Voilà donc, après que les Chypriotes turcs ont enfin chassé cette ordure de Denktash en 2005, qu'on est en train de refermer doucement les plaies. Même si c'est au prix de quelques mensonges, car les disparus turcs de 1964, ceux d'une guerre civile larvée provoquée par la volonté de puissance de Denktash qui bloqua le fonctionnement d'institutions impraticables concoctées par les Anglais afin de rester arbitres, puis par refus brutal de Makarios de rester otage de cette situation, ces disparus-là n'ont rien à voir avec les disparus grecs de 1974, victimes de l'impérialisme turc auquel donnèrent libre cours les imbécillités de la junte grecque d'alors, poussée par les Etats-Unis pour de fumeuses raisons stratégiques : Makarios un Castro de la Méditerranée, il fallait vraiment être un Talleyrand aux aussi petits pieds que M. Kissinger pour y croire !

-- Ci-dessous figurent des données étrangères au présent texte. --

-- ==== Sys2Proof/Machine/Reg.lean ====
section
/-! DEFINITION. Family REG: the CPU's register accesses (40_register_access.md R130 to R160). -/

namespace Sys2Proof.Machine

/-- What an instruction's meaning answers. -/
abbrev Result := Host.Outcome State Fault Refusal

/-- The port is served only while `InEither = 0`; otherwise the transaction has no meaning (R158, R293 a). -/
def State.viaPort (f : State → State) (s : State) : Result :=
  if s.inEither then .refused .portWhileBusy else .next (f s)

/-- A write to a register 0x0 to 0xA of channel `c`: the field changes and `PTR <- none` (R160). -/
def State.writeRow (c : Chan) (f : Channel → Channel) (s : State) : Result :=
  s.viaPort fun s => s.updRow c fun r => { f r with ptr := none }

/-- A read of a channel register: the byte is driven and nothing changes (R144 to R154). -/
def State.readRow (c : Chan) (f : Channel → Byte) (s : State) : Result :=
  s.viaPort fun s => s.readBack (f (s.row c))

/-- A read of an unimplemented offset: any byte (R114, R155, U6; log 14). -/
def State.readUnimplemented (s : State) : Result :=
  s.viaPort fun s =>
    let (v, e) := s.env.draw
    { s with env := e }.readBack v

/-! ## Writes -/

/-- `WR.DMAP`: the six fields of the control byte (R130). -/
def execWrDmap (c : Chan) (v : Byte) (s : State) : Result :=
  s.writeRow c fun r => r.withControlByte v

/-- `WR.BBAD` (R131). -/
def execWrBbad (c : Chan) (v : Byte) (s : State) : Result :=
  s.writeRow c fun r => { r with bbad := v }

/-- `WR.A1TL`: bits 7:0, bits 15:8 keep their value (R132). -/
def execWrA1tl (c : Chan) (v : Byte) (s : State) : Result :=
  s.writeRow c fun r => { r with a1t := setLowByte r.a1t v }

/-- `WR.A1TH` (R133). -/
def execWrA1th (c : Chan) (v : Byte) (s : State) : Result :=
  s.writeRow c fun r => { r with a1t := setHighByte r.a1t v }

/-- `WR.A1B` (R134). -/
def execWrA1b (c : Chan) (v : Byte) (s : State) : Result :=
  s.writeRow c fun r => { r with a1b := v }

/-- `WR.DASL` (R135). -/
def execWrDasl (c : Chan) (v : Byte) (s : State) : Result :=
  s.writeRow c fun r => { r with das := setLowByte r.das v }

/-- `WR.DASH` (R136). -/
def execWrDash (c : Chan) (v : Byte) (s : State) : Result :=
  s.writeRow c fun r => { r with das := setHighByte r.das v }

/-- `WR.DASB` (R137). -/
def execWrDasb (c : Chan) (v : Byte) (s : State) : Result :=
  s.writeRow c fun r => { r with dasb := v }

/-- `WR.A2AL` (R138). -/
def execWrA2al (c : Chan) (v : Byte) (s : State) : Result :=
  s.writeRow c fun r => { r with a2a := setLowByte r.a2a v }

/-- `WR.A2AH` (R139). -/
def execWrA2ah (c : Chan) (v : Byte) (s : State) : Result :=
  s.writeRow c fun r => { r with a2a := setHighByte r.a2a v }

/-- `WR.NTRL`: `Repeat` and `LineCount`, nothing else (R140). -/
def execWrNtrl (c : Chan) (v : Byte) (s : State) : Result :=
  s.writeRow c fun r => r.withNtrlByte v

/-- `WR.UNIMPL` at offset 0xB: "No state changes" (R141). -/
def execWrUnimplB (_c : Chan) (_v : Byte) (s : State) : Result := s.viaPort fun s => s

/-- `WR.UNIMPL` at offsets 0xC to 0xF: "No state changes" (R141). -/
def execWrUnimplCF (_c : Chan) (_r : BitVec 2) (_v : Byte) (s : State) : Result := s.viaPort fun s => s

/-- `WR.MDMAEN`: the mask is stored and, if it is not 0, `DMA_SYNC_COST` is accounted; the arbiter's steps follow
while the CPU stays stalled (R142, R260; log 7). -/
def execWrMdmaen (v : Byte) (s : State) : Result :=
  s.viaPort fun s =>
    let s := { s with mdmaen := v }
    if v = 0 then s else s.addCycles Config.dmaSyncCost

/-- `WR.HDMAEN`: `HDMAEN <- v; HDMA_ACTIVE <- v and not HDMA_ENDED` (R143). -/
def execWrHdmaen (v : Byte) (s : State) : Result :=
  s.viaPort fun s => { s with hdmaen := v, hdmaActive := v &&& ~~~s.hdmaEnded }

/-! ## Reads -/

/-- `RD.DMAP` (R144). -/
def execRdDmap (c : Chan) (s : State) : Result := s.readRow c fun r => r.controlByte

/-- `RD.BBAD` (R145). -/
def execRdBbad (c : Chan) (s : State) : Result := s.readRow c fun r => r.bbad

/-- `RD.A1TL` (R146). -/
def execRdA1tl (c : Chan) (s : State) : Result := s.readRow c fun r => lowByte r.a1t

/-- `RD.A1TH` (R147). -/
def execRdA1th (c : Chan) (s : State) : Result := s.readRow c fun r => highByte r.a1t

/-- `RD.A1B` (R148). -/
def execRdA1b (c : Chan) (s : State) : Result := s.readRow c fun r => r.a1b

/-- `RD.DASL` (R149). -/
def execRdDasl (c : Chan) (s : State) : Result := s.readRow c fun r => lowByte r.das

/-- `RD.DASH` (R150). -/
def execRdDash (c : Chan) (s : State) : Result := s.readRow c fun r => highByte r.das

/-- `RD.DASB` (R151). -/
def execRdDasb (c : Chan) (s : State) : Result := s.readRow c fun r => r.dasb

/-- `RD.A2AL` (R152). -/
def execRdA2al (c : Chan) (s : State) : Result := s.readRow c fun r => lowByte r.a2a

/-- `RD.A2AH` (R153). -/
def execRdA2ah (c : Chan) (s : State) : Result := s.readRow c fun r => highByte r.a2a

/-- `RD.NTRL` (R154). -/
def execRdNtrl (c : Chan) (s : State) : Result := s.readRow c fun r => r.ntrlByte

/-- `RD.UNIMPL` at offset 0xB (R155). -/
def execRdUnimplB (_c : Chan) (s : State) : Result := s.readUnimplemented

/-- `RD.UNIMPL` at offsets 0xC to 0xF (R155). -/
def execRdUnimplCF (_c : Chan) (_r : BitVec 2) (s : State) : Result := s.readUnimplemented

/-- `RD.MDMAEN` (R156). -/
def execRdMdmaen (s : State) : Result := s.viaPort fun s => s.readBack s.mdmaen

/-- `RD.HDMAEN`: the last value written, not `HDMA_ACTIVE` (R157). -/
def execRdHdmaen (s : State) : Result := s.viaPort fun s => s.readBack s.hdmaen

end Sys2Proof.Machine
end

Sans doute faut-il en passer par cet amalgame pour ne pas désigner la Turquie comme seule responsable des crimes qu'elle a commis. reste la question centrale : il n'y aura pas de véritable paix à Chypre, comme il n'y aura pas de véritable paix en Palestine, tant que les puissances occupantes n'auront pas rapatrié les colons qu'ils ont illégalement implantés dans des territoires qu'ils occupent illégalement.

Pour mémoire :

Le recensement de 1960 donnait une population de 573.566 habitants dont 81,7 % appartenant à la communauté grecque (77 % d’orthodoxes, 4,7 % de maronites et arméniens) et 18,3 % à la communauté turque (dont une partie est d’ailleurs alors hellénophone).

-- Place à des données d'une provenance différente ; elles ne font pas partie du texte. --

-- ==== Sys2Proof/Laws/Memory.lean ====
section
/-! SUPPORT. A-bus memory: read after write, the other addresses, the canonical form (20_memory.md R70, R80). -/

namespace Sys2Proof.Machine

@[simp] theorem memGet_memSet_self (m : List Host.Cell) (a : Nat) (v : Byte) : memGet (memSet m a v) a = some v := by
  induction m with
  | nil => simp [memSet, memGet]
  | cons p m ih =>
    obtain ⟨k, w⟩ := p
    simp only [memSet]
    split
    · simp [memGet]
    · split
      · simp [memGet]
      · have : k ≠ a := by omega
        simp [memGet, this, ih]

theorem memGet_memSet_ne (m : List Host.Cell) {a b : Nat} (v : Byte) (h : b ≠ a) :
    memGet (memSet m a v) b = memGet m b := by
  induction m with
  | nil => simp [memSet, memGet, Ne.symm h]
  | cons p m ih =>
    obtain ⟨k, w⟩ := p
    simp only [memSet]
    split
    · simp [memGet, Ne.symm h]
    · split
      · subst a; simp [memGet, Ne.symm h]
      · simp only [memGet, ih]

/-- The canonical form, one cell at a time: the first address is below the whole rest. -/
theorem Memory.wf_cons (k : Nat) (w : Byte) (m : List Host.Cell) :
    Memory.wf ((k, w) :: m) = true ↔ k < 0x1000000 ∧ (∀ p ∈ m.head?, k < p.1) ∧ Memory.wf m = true := by
  cases m with
  | nil => simp [Memory.wf]
  | cons p m =>
    obtain ⟨k', w'⟩ := p
    simp only [Memory.wf, List.head?_cons, Option.mem_def, Option.some.injEq, forall_eq', Bool.and_eq_true,
      decide_eq_true_eq]
    constructor
    · rintro ⟨h, hw⟩
      refine ⟨?_, h, hw⟩
      cases m with
      | nil => simp [Memory.wf] at hw; omega
      | cons q m => 
        have : ∀ (l : List Host.Cell) (k : Nat) (w : Byte), Memory.wf ((k, w) :: l) = true → k < 0x1000000 := by
          intro l
          induction l with
          | nil => intro k w h; simpa [Memory.wf] using h
          | cons r l ih =>
            intro k w h
            simp only [Memory.wf, Bool.and_eq_true, decide_eq_true_eq] at h
            have := ih _ _ h.2
            omega
        have := this _ _ _ hw
        omega
    · rintro ⟨-, h, hw⟩
      exact ⟨h, hw⟩

theorem memSet_head (m : List Host.Cell) (a : Nat) (v : Byte) :
    ∀ p ∈ (memSet m a v).head?, p.1 = a ∨ ∃ q ∈ m.head?, p.1 = q.1 := by
  cases m with
  | nil => simp [memSet]
  | cons q m =>
    obtain ⟨k, w⟩ := q
    simp only [memSet]
    split
    · simp
    · split <;> simp

/-- A store of a 24-bit address keeps the canonical form. -/
theorem memSet_wf {m : List Host.Cell} {a : Nat} (v : Byte) (ha : a < 0x1000000) (h : Memory.wf m = true) :
    Memory.wf (memSet m a v) = true := by
  induction m with
  | nil => simpa [memSet, Memory.wf] using ha
  | cons p m ih =>
    obtain ⟨k, w⟩ := p
    obtain ⟨hk, hh, hm⟩ := (Memory.wf_cons k w m).1 h
    simp only [memSet]
    split
    · next hlt => exact (Memory.wf_cons a v _).2 ⟨ha, by simpa using hlt, h⟩
    · split
      · next heq => subst heq; exact (Memory.wf_cons a v m).2 ⟨ha, hh, hm⟩
      · next h1 h2 =>
        refine (Memory.wf_cons k w _).2 ⟨hk, ?_, ih hm⟩
        intro p hp
        rcases memSet_head m a v p hp with e | ⟨q, hq, e⟩
        · omega
        · have := hh q hq; omega

@[simp] theorem Env.store_aMap (e : Env) (a : AAddr) (v : Byte) : (e.store a v).aMap = e.aMap := by
  unfold Env.store; split <;> rfl

@[simp] theorem Env.store_kindAt (e : Env) (a : AAddr) (v : Byte) (b : Nat) : (e.store a v).kindAt b = e.kindAt b := by
  simp [Env.kindAt]

/-- What a store at the facade can do: RAM lists the byte, anything else changes nothing. -/
theorem Env.store_eq (e : Env) (a : AAddr) (v : Byte) :
    e.store a v = { e with aMem := if e.kindAt a.toNat = some .ram then memSet e.aMem a.toNat v else e.aMem } := by
  unfold Env.store
  split <;> simp_all

theorem Env.store_wf (e : Env) (a : AAddr) (v : Byte) (h : Memory.wf e.aMem = true) : Memory.wf (e.store a v).aMem = true := by
  rw [Env.store_eq]
  simp only
  split
  · exact memSet_wf v a.isLt h
  · exact h

/-- RAM answers the byte stored last. -/
theorem Env.peek_store_self (e : Env) (a : AAddr) (v : Byte) (h : e.kindAt a.toNat = some .ram) :
    (e.store a v).peek a = some v := by
  simp only [Env.peek, Env.store_kindAt, h]
  rw [Env.store_eq]
  simp [h]

/-- Every other address answers as before. -/
theorem Env.peek_store_ne (e : Env) {a b : AAddr} (v : Byte) (h : b ≠ a) : (e.store a v).peek b = e.peek b := by
  have hn : b.toNat ≠ a.toNat := fun h' => h (BitVec.eq_of_toNat_eq h')
  simp only [Env.peek, Env.store_kindAt]
  rw [Env.store_eq]
  split
  · simp only
    split
    · exact memGet_memSet_ne _ _ hn
    · rfl
  · rfl

end Sys2Proof.Machine
end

Depuis 1974, ces 18,7 % de la population chypriote turque ont été regroupés sur les 38 % du territoire de la République de Chypre, devenue entre-temps membre de l'Union européenne, qu'occupe la Turquie, reconnue candidate par l'Union européenne - ce qui est tout de même un comble d'absurdité d'européenne !!! Les Turcs ont procédé au Nord à une "purification ethnique" presque totale de la population grecque qui, là comme ailleurs était massivement majoritaire, car la population turcophone était disséminée sur l'ensemble du territoire de l'île. Ils y ont proclamé un Etat fantoche du nord de Chypre qu'ils sont seuls à reconnaître.

Le rapport entre populations grecque et turque a sensiblement varié depuis 1974 : la population chypriote turque a en effet été touchée par un fort mouvement d’émigration depuis 1974, essentiellement dû à l'incurie et à la corruption des gouvernements Denktash (1974-2005), alors que le sud de l'île, grec, passait du sous-développement à une remarquable prospérité. La communauté chypriote turque ne représente plus aujourd’hui que 11,7 % de la population légale de l’île, par rapport aux 88,3 % de Grecs (85,1 % d’orthodoxes et 3,2% de maronites et arméniens).

Ces chiffres ne tiennent pas compte des 115.000 colons anatoliens que la Turquie a illégalement installés depuis son invasion du Nord de l’île en 1974 afin d’infléchir le rapport démographique global : ceux-ci sont désormais plus nombreux dans la zone occupée que les 88.000 Chypriotes turcs. Ils excluent également les 35.000 soldats turcs des forces d'occupation qui font du Nord de Chypre, selon le rapport du secrétaire général de l’ONU (5/1995/1020 du 10/12/1995) « une des zones les plus militarisées dans le monde ».